The second region has a diameter d ₂ that is smaller than the diameter d ₁ of the first region. The second region (d ₂ ) opens into a mixing region having a diameter d ₃ . The mixing region radially follows the second region and connects the second region with the spray opening. A channel of the reservoir with a certain diameter extends in the direction of the longitudinal axis and opens into the mixing region, its diameter d ₄ being greater than its diameter d ₃ . The spray opening has an enlarged pressure relief area in the form of an enlarged cone with a maximum diameter _d5 , which pressure relief area extends between the mixing area and the spray opening.

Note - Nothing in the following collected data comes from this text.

-- ==== Sys2Proof/Machine/Ops.lean ====
section
/-! DEFINITION. The shared operations of the part: streams, write queues, progress records, transitions, span failures,
the chain's wait, and the issue of writes. -/

namespace Sys2Proof.Machine

/-! ## Streams -/

/-- The record of stream `k`. -/
def State.stream (s : State) (k : StreamId) : Stream :=
  s.streams[k]

/-- The state with another record for stream `k`. -/
def State.setStream (s : State) (k : StreamId) (x : Stream) : State :=
  { s with streams := s.streams.set k x }

/-- Change the record of stream `k`. -/
def onStream (k : StreamId) (f : Stream → Stream) (s : State) : State :=
  s.setStream k (f (s.stream k))

/-- The streams counted upward from the one after `last`, wrapping from 11 to 0, `last` itself last (R171, R174, R175). -/
def roundRobin (last : StreamId) : List StreamId :=
  (List.finRange 12).map fun i => last + 1 + i

/-- The first stream after `last` that satisfies `p`. -/
def firstAfter (last : StreamId) (p : StreamId → Bool) : Option StreamId :=
  (roundRobin last).find? p

/-! ## Write queues (R175) -/

/-- An item enters the end of a stream's write queue. -/
def pushWrite (w : Write) (x : Stream) : Stream :=
  { x with queue := x.queue ++ [w] }

def stateWrite (addr word : Nat) (tag : WriteTag) : Write :=
  { addr := addr, bytes := leBytes 4 word, tag := tag }

/-- A report goes to offset 0x80 of its descriptor (R193). -/
def reportWrite (addr : Nat) (bytes : List Byte) (tag : WriteTag) : Write :=
  { addr := addr + 0x80, bytes := bytes, tag := tag }

/-! ## Progress records (R189, R190) -/

/-- The active-lanes mask of a progress record (R189): empty while the stream is CLOSED or OPENING. While a block of the stream is in
progress it is the mask after the whole block: the model's DESIGN CHOICE (log entry 49). -/
def liveMask (x : Stream) : LaneMask :=
  match x.state, x.ctx with
  | .closed, _ => 0#3
  | .opening, _ => 0#3
  | _, none => 0#3
  | _, some ctx => activeMask ctx.config ctx.lanes

/-- The write of a stream's progress record with its present content, to an address. -/
def recordWrite (k : StreamId) (x : Stream) (addr : Nat) : Write :=
  { addr := addr, bytes := progressBytes k x (liveMask x), tag := .progress }

/-- The Stream Controller hands a progress record to the Write-back Unit (R190), behind the records that the stream owes: the
records of a stream describe its events in order (R189; log entry 18). With no progress address known, as before an entry has
been read, there is none to write (R131, R187). -/
def handRecord (k : StreamId) (x : Stream) : Stream :=
  match x.progressAddr with
  | none => x
  | some a => if x.owed = [] then pushWrite (recordWrite k x a) x else { x with owed := x.owed ++ [x.state] }
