-- ==== Sys2Proof/Machine/Core.lean ====
section
/-! DEFINITION. The machine as the host runs it. -/

def Sys2Proof.core : Host.Core := { State := Sys2Proof.Machine.State, Fault := Sys2Proof.Machine.Fault, Refusal := Sys2Proof.Machine.Refusal, step := Sys2Proof.Machine.step, reset := Sys2Proof.Machine.State.reset }
end

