/-- The release of a FINISHED anchor (R128, R152, R188, R190). When its RELEASED word is reported written, the counters take the
anchor, the progress records that waited for it are handed over, oldest first, each with the state of its own event and every
other field as it now stands, and at a take one more follows for the release itself. At CLOSE the chain context is emptied; a
FINISHED anchor is written RELEASED and the record waits for it, and with none the record is handed over at once. The model's
readings: which records wait (log entry 18), and the record of the release at a take (log entry 35). -/
def Obligations.AnchorReleaseReported : Prop :=
  (∀ (s : State) (k : StreamId) (i : Nat) (w : Write) (why : ReleaseWhy) (q : Seq) (p : Nat),
    s.issued[i]? = some { stream := k, write := w } → w.tag = .anchorRelease why q →
    (s.stream k).progressAddr = some p →
    ∃ (x : Stream) (rs : List Write), exec (.writeDone i true) s =
        .next (drain ({ s with issued := s.issued.eraseIdx i }.setStream k x)) ∧
      x.counters = { lastAddr := w.addr, lastSeq := q, released := (s.stream k).counters.released + 1
                     samples := (s.stream k).counters.samples } ∧
      x.chain = dropBypass w.addr (s.stream k).chain ∧ x.state = (s.stream k).state ∧ x.tag = (s.stream k).tag ∧
      x.taken = (s.stream k).taken ∧ x.position = (s.stream k).position ∧ x.owed = [] ∧
      x.apart = { (s.stream k).apart with
        counters := x.counters, chain := x.chain, owed := x.owed, progressAddr := x.progressAddr } ∧
      x.progressAddr = (if why = .close then none else some p) ∧
      x.queue = (s.stream k).queue ++ rs ∧ rs.length = (s.stream k).owed.length + (if why = .take then 1 else 0) ∧
      (∀ (j : Nat) (r : Write), rs[j]? = some r → r.addr = p ∧ r.tag = .progress ∧ r.bytes.length = 64 ∧
        fieldAt r.bytes 0x00 1 = stateCode (((s.stream k).owed[j]?).getD (s.stream k).state) ∧
        fieldAt r.bytes 0x02 2 = (s.stream k).tag.toNat ∧ fieldAt r.bytes 0x10 8 = w.addr % 2 ^ 64 ∧
        fieldAt r.bytes 0x18 4 = q.toNat ∧ fieldAt r.bytes 0x1C 4 = ((s.stream k).counters.released + 1).toNat)) ∧
  (∀ (k : StreamId) (x : Stream),
    (closeChain k x).chain = { anchor := none, expected := none, wait := .none, bypass := [] } ∧
    (∀ c, x.chain.anchor = some c → c.finished = true →
      (closeChain k x).queue = x.queue ++
        [{ addr := c.addr, bytes := [4#8, 0#8, 0#8, 0#8], tag := .anchorRelease .close c.sequence }] ∧
      (closeChain k x).owed = x.owed ∧ (closeChain k x).progressAddr = x.progressAddr) ∧
    ((∀ c, x.chain.anchor = some c → c.finished = false) →
      (closeChain k x).owed = [] ∧ (closeChain k x).progressAddr = none ∧
      ∀ p, x.progressAddr = some p → ∃ rs, (closeChain k x).queue = x.queue ++ rs ∧ rs.length = x.owed.length ∧
        ∀ (j : Nat) (r : Write) (st : StreamState), rs[j]? = some r → x.owed[j]? = some st →
          r.addr = p ∧ r.tag = .progress ∧ fieldAt r.bytes 0x00 1 = stateCode st))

The spray plaster spraying device according to the invention provides that the spray plaster preparation according to the invention can surprisingly be applied to surfaces, in particular skin (human or animal, dry or moist) or wounds, by spraying with the spray plaster spraying device. It has the advantage that it is also suitable for the production of polymer fibers which can be coated as a polymer fiber web. This makes it possible to apply the plaster preparation according to the invention to the wound as a sheet-like structure containing fibers in order to reduce wound pain and reduce the risk of maceration and/or infection in wounds, especially chronic wounds. , which has the advantage that it can be applied particularly to chronic wounds. Furthermore, the polymeric fibrous web according to the invention may be advantageous for use in stimulating angiogenesis in wounds, especially chronic wounds, and/or in building up the epidermis and dermis in wounds.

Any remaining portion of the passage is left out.